Jun 16, 2023 - Technology

What to know before installing a home electric car charger

Image inside the author's garage, with an electrical panel in the foreground, and an electric vehicle charger mounted on the wall.

Axios' Joann Muller had a home charger installed in her garage. Photo: Joann Muller

If you're thinking of buying an electric vehicle (EV), you probably should consider installing a home charger too.

Why it matters: Nobody thinks about how they'll refuel when buying a traditional gasoline-powered car. But charging is a critical factor for EV buyers.

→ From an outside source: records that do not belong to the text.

/-! wipe -/
@[simp] theorem State.wipe_cur (s : State) (lo n : Nat) : (s.wipe lo n).cur = s.cur := rfl
@[simp] theorem State.wipe_agenda (s : State) (lo n : Nat) : (s.wipe lo n).agenda = s.agenda := rfl
@[simp] theorem State.wipe_free (s : State) (lo n : Nat) : (s.wipe lo n).free = s.free := rfl
@[simp] theorem State.wipe_serial (s : State) (lo n : Nat) : (s.wipe lo n).serial = s.serial := rfl
@[simp] theorem State.wipe_bus (s : State) (lo n : Nat) : (s.wipe lo n).bus = s.bus := rfl
@[simp] theorem State.wipe_dies (s : State) (lo n : Nat) : (s.wipe lo n).dies = s.dies := rfl
@[simp] theorem State.wipe_cores (s : State) (lo n : Nat) : (s.wipe lo n).cores = s.cores := rfl
@[simp] theorem State.wipe_parts (s : State) (lo n : Nat) : (s.wipe lo n).parts = s.parts := rfl
@[simp] theorem State.wipe_wgs (s : State) (lo n : Nat) : (s.wipe lo n).wgs = s.wgs := rfl
@[simp] theorem State.wipe_groups (s : State) (lo n : Nat) : (s.wipe lo n).groups = s.groups := rfl
@[simp] theorem State.wipe_records (s : State) (lo n : Nat) : (s.wipe lo n).records = s.records := rfl
@[simp] theorem State.wipe_recordBase (s : State) (lo n : Nat) : (s.wipe lo n).recordBase = s.recordBase := rfl
@[simp] theorem State.wipe_classes (s : State) (lo n : Nat) : (s.wipe lo n).classes = s.classes := rfl
@[simp] theorem State.wipe_halts (s : State) (lo n : Nat) : (s.wipe lo n).halts = s.halts := rfl
@[simp] theorem State.wipe_mailbox (s : State) (lo n : Nat) : (s.wipe lo n).mailbox = s.mailbox := rfl
@[simp] theorem State.wipe_master (s : State) (lo n : Nat) : (s.wipe lo n).master = s.master := rfl
@[simp] theorem State.wipe_pod (s : State) (lo n : Nat) : (s.wipe lo n).pod = s.pod := rfl
@[simp] theorem State.wipe_paths (s : State) (lo n : Nat) : (s.wipe lo n).paths = s.paths := rfl
@[simp] theorem State.wipe_counts (s : State) (lo n : Nat) : (s.wipe lo n).counts = s.counts := rfl
@[simp] theorem State.wipe_perfs (s : State) (lo n : Nat) : (s.wipe lo n).perfs = s.perfs := rfl
@[simp] theorem State.wipe_sent (s : State) (lo n : Nat) : (s.wipe lo n).sent = s.sent := rfl
@[simp] theorem State.wipe_answers (s : State) (lo n : Nat) : (s.wipe lo n).answers = s.answers := rfl
@[simp] theorem State.wipe_reply (s : State) (lo n : Nat) : (s.wipe lo n).reply = s.reply := rfl
@[simp] theorem State.wipe_heldPkts (s : State) (lo n : Nat) : (s.wipe lo n).heldPkts = s.heldPkts := rfl
@[simp] theorem State.wipe_farResv (s : State) (lo n : Nat) : (s.wipe lo n).farResv = s.farResv := rfl
@[simp] theorem State.wipe_linkDown (s : State) (lo n : Nat) : (s.wipe lo n).linkDown = s.linkDown := rfl
@[simp] theorem State.wipe_badLanes (s : State) (lo n : Nat) : (s.wipe lo n).badLanes = s.badLanes := rfl
@[simp] theorem State.wipe_retrains (s : State) (lo n : Nat) : (s.wipe lo n).retrains = s.retrains := rfl
@[simp] theorem State.wipe_powerCap (s : State) (lo n : Nat) : (s.wipe lo n).powerCap = s.powerCap := rfl
@[simp] theorem State.wipe_snap (s : State) (lo n : Nat) : (s.wipe lo n).snap = s.snap := rfl
@[simp] theorem State.wipe_samples (s : State) (lo n : Nat) : (s.wipe lo n).samples = s.samples := rfl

The big picture: Home chargers make sense for several reasons.

  • Public chargers aren't convenient if you have to drive out of your way to find one or wait your turn while others are charging.
  • And while most EVs come with a basic charging cable, plugging into a typical 120-volt wall socket is so slow it could take a day — or two! — to fully recharge.
  • With a 240-volt Level 2 home charger, you can recharge overnight, when rates are lowest.
  • Plus, many incentives are available for home chargers, including utility rebates and state and federal tax credits.

Here's what I learned when I recently had a home charger installed in my garage.

  • First, don't try to do it yourself. Hire a licensed electrician. You'll need them to assess your home's electrical load and whether it can support a dedicated circuit for an EV charger. Plus, they'll pull any needed permits.
  • The good news is that many carmakers have partnered with a charging specialist called Qmerit to help customers navigate the installation process.
  • Some automakers will even cover the cost of a basic home charger installation.

By the numbers: How much will a home charger cost? It depends.

  • You can buy a charging unit online for $300 to $800, depending on features, but the cost of hooking it up is the big unknown.
  • The average installation runs between $526 and $1,315, HomeAdvisor says.

Yes, but: It could be thousands more if you need your wiring upgraded or if the charger is going to be far from your main electrical panel.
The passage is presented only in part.